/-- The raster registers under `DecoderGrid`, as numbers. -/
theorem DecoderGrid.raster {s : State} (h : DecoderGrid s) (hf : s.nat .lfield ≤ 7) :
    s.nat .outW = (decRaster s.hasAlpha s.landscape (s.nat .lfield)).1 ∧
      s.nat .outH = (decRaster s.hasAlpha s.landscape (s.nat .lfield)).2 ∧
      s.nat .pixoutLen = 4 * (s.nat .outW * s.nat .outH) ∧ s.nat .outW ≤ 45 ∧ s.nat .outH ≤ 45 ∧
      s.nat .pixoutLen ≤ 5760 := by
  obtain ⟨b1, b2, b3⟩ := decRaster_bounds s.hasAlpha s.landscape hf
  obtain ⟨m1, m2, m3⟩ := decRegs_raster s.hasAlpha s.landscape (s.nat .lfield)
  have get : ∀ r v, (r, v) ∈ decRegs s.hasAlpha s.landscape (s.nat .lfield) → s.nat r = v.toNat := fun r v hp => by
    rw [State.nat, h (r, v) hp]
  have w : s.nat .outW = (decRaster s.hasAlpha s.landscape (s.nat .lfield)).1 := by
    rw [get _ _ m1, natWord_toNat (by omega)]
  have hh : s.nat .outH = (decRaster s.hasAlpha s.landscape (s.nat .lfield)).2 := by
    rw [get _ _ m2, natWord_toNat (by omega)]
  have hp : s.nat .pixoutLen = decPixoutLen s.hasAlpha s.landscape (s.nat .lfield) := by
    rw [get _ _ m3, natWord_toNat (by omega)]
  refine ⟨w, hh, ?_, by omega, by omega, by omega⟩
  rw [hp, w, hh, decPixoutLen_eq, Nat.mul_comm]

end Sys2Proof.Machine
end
==========
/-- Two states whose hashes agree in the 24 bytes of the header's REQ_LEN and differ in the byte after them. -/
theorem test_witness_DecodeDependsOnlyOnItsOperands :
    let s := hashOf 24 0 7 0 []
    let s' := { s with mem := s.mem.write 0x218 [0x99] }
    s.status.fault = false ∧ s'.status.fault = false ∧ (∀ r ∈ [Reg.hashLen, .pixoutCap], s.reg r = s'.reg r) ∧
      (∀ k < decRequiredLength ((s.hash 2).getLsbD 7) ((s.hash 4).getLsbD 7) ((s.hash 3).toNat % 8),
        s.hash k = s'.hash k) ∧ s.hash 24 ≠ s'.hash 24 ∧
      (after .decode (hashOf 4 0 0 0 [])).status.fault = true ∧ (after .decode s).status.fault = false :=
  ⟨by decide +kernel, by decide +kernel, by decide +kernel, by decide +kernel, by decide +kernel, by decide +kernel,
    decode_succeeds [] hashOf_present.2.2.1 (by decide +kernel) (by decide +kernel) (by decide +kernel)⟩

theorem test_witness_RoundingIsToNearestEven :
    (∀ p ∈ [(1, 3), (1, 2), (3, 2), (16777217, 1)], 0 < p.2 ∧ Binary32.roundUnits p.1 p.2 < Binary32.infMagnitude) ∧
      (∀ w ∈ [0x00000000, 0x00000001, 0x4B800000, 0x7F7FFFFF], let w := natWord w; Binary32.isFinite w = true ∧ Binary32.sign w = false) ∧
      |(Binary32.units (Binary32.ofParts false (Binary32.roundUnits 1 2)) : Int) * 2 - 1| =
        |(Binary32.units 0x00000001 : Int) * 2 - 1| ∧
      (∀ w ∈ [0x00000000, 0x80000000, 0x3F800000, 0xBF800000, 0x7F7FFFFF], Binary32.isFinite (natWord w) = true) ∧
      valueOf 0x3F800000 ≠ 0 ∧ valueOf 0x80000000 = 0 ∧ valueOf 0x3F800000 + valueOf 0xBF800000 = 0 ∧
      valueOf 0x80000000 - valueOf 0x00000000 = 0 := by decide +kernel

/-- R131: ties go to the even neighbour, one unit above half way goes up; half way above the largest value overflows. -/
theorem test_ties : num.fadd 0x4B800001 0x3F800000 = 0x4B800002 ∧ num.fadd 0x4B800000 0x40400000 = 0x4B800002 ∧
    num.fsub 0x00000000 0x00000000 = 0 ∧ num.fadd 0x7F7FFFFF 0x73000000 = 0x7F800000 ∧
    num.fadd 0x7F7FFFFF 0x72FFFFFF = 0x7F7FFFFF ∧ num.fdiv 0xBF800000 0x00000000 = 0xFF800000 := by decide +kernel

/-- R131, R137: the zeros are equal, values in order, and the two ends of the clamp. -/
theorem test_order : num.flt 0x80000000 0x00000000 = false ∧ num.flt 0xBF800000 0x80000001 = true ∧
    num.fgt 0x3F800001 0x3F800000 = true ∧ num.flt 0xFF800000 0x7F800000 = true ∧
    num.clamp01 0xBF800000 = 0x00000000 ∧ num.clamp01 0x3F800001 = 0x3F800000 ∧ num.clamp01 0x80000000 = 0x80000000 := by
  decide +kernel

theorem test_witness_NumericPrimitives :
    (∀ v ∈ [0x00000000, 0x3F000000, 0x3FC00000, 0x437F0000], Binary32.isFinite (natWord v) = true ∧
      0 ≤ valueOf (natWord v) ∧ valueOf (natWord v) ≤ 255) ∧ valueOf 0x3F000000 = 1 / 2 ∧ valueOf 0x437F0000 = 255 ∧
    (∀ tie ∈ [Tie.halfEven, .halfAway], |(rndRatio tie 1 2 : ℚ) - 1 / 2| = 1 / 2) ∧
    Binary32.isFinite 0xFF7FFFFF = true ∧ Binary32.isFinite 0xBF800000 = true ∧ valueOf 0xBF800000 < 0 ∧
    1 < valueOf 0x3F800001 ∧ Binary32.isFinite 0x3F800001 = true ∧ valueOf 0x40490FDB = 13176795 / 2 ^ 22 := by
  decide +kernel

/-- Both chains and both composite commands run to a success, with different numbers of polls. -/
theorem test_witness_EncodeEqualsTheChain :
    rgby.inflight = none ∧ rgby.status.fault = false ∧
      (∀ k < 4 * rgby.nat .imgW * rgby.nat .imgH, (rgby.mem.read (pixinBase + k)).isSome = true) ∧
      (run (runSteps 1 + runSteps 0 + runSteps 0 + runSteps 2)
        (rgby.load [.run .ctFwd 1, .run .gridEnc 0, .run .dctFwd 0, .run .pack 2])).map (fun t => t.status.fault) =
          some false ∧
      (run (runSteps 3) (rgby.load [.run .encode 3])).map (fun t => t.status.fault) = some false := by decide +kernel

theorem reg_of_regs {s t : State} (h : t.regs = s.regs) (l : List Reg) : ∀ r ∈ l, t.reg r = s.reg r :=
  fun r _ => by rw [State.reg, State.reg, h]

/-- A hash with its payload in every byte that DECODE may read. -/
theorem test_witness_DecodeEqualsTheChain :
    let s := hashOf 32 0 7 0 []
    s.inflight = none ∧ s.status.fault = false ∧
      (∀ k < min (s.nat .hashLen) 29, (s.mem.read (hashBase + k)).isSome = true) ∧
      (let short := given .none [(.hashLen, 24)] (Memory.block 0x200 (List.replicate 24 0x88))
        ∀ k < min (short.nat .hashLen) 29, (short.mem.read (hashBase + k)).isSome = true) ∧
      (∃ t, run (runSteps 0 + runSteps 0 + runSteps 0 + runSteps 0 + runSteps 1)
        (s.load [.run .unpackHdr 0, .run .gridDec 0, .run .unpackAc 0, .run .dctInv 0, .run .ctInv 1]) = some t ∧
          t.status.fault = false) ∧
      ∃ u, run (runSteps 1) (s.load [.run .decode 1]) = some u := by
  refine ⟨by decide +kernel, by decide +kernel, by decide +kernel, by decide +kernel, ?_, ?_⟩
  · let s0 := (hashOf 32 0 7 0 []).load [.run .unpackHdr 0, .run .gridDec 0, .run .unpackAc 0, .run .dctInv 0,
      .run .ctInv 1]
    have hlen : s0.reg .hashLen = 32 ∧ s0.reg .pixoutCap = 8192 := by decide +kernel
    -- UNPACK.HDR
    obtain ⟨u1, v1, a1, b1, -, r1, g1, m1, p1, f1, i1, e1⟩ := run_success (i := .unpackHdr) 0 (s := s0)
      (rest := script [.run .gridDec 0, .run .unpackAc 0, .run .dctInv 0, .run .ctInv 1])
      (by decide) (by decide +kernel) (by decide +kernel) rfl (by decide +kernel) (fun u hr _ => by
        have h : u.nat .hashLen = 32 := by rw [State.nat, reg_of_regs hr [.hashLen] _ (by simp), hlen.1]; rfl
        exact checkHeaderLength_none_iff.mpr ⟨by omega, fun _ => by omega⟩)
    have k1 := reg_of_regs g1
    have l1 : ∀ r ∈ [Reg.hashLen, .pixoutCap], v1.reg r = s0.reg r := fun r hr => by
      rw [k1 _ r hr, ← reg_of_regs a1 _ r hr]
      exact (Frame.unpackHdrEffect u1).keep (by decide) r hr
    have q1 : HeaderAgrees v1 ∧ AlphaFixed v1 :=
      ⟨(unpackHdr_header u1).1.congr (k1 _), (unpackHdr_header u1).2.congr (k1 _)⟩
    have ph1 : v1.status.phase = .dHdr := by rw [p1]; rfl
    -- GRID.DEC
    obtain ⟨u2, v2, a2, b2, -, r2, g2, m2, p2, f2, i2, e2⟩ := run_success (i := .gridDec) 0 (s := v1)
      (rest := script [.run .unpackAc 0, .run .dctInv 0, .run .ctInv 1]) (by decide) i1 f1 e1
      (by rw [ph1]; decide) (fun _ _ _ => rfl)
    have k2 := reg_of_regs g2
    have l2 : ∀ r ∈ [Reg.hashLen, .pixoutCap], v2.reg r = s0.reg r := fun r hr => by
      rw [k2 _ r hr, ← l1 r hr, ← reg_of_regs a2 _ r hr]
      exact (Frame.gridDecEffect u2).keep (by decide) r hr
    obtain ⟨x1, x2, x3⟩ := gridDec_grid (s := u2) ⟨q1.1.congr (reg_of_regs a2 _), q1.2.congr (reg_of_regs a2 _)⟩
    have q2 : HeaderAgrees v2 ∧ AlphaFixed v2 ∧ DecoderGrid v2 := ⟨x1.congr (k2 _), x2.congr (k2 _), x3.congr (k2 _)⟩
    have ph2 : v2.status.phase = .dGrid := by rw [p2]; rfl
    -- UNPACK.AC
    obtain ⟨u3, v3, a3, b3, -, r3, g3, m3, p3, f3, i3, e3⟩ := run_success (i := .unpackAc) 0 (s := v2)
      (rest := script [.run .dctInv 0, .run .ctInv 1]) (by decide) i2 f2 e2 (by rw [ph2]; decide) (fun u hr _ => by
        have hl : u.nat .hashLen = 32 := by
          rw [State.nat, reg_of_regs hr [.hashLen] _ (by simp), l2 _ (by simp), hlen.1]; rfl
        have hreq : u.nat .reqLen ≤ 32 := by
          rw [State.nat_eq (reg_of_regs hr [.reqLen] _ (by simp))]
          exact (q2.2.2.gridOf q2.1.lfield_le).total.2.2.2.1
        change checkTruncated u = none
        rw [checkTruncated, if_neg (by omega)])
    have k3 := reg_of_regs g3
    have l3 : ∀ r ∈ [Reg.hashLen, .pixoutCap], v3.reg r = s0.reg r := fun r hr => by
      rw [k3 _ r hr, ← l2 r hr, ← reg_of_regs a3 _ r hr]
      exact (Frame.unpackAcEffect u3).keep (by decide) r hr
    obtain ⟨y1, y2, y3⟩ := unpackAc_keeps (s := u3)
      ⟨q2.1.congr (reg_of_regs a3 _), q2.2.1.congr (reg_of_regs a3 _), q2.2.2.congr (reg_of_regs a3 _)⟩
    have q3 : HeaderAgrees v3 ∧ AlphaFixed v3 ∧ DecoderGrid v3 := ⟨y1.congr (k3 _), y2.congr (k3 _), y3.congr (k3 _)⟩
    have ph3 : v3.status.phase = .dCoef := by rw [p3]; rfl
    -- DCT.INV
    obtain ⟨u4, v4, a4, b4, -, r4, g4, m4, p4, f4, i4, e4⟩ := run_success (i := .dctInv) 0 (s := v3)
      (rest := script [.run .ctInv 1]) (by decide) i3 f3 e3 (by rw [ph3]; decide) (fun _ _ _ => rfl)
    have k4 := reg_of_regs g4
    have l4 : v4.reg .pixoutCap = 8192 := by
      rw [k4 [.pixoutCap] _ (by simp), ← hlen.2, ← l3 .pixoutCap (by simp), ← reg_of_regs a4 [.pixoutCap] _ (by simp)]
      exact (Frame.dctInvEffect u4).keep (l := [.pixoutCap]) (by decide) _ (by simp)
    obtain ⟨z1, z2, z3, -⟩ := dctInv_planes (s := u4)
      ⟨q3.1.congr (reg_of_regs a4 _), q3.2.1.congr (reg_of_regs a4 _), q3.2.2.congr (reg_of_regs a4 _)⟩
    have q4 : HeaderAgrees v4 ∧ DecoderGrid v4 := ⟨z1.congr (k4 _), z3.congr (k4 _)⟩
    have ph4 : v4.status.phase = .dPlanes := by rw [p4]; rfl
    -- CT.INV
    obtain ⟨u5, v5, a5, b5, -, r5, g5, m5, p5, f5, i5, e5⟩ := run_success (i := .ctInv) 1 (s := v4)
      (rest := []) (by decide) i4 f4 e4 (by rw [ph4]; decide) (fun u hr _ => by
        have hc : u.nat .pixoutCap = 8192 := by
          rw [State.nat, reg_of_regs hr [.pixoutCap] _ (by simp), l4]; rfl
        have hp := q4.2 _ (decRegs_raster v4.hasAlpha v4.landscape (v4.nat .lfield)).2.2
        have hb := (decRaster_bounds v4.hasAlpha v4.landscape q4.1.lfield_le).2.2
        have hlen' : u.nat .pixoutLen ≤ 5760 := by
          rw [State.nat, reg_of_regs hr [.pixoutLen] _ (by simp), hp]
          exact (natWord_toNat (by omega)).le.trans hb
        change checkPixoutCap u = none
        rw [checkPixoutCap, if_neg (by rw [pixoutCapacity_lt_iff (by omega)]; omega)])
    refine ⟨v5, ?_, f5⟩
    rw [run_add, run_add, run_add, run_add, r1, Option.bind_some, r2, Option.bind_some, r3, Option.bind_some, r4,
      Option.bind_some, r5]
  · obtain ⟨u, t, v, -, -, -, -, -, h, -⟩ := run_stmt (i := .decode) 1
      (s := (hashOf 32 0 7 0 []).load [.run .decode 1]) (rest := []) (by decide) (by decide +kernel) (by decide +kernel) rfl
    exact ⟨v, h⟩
==========
- [Requirement] What is the number of lines in the entries above that hold the string "AlphaFixed"? Please state that number alone.

- [Result] 3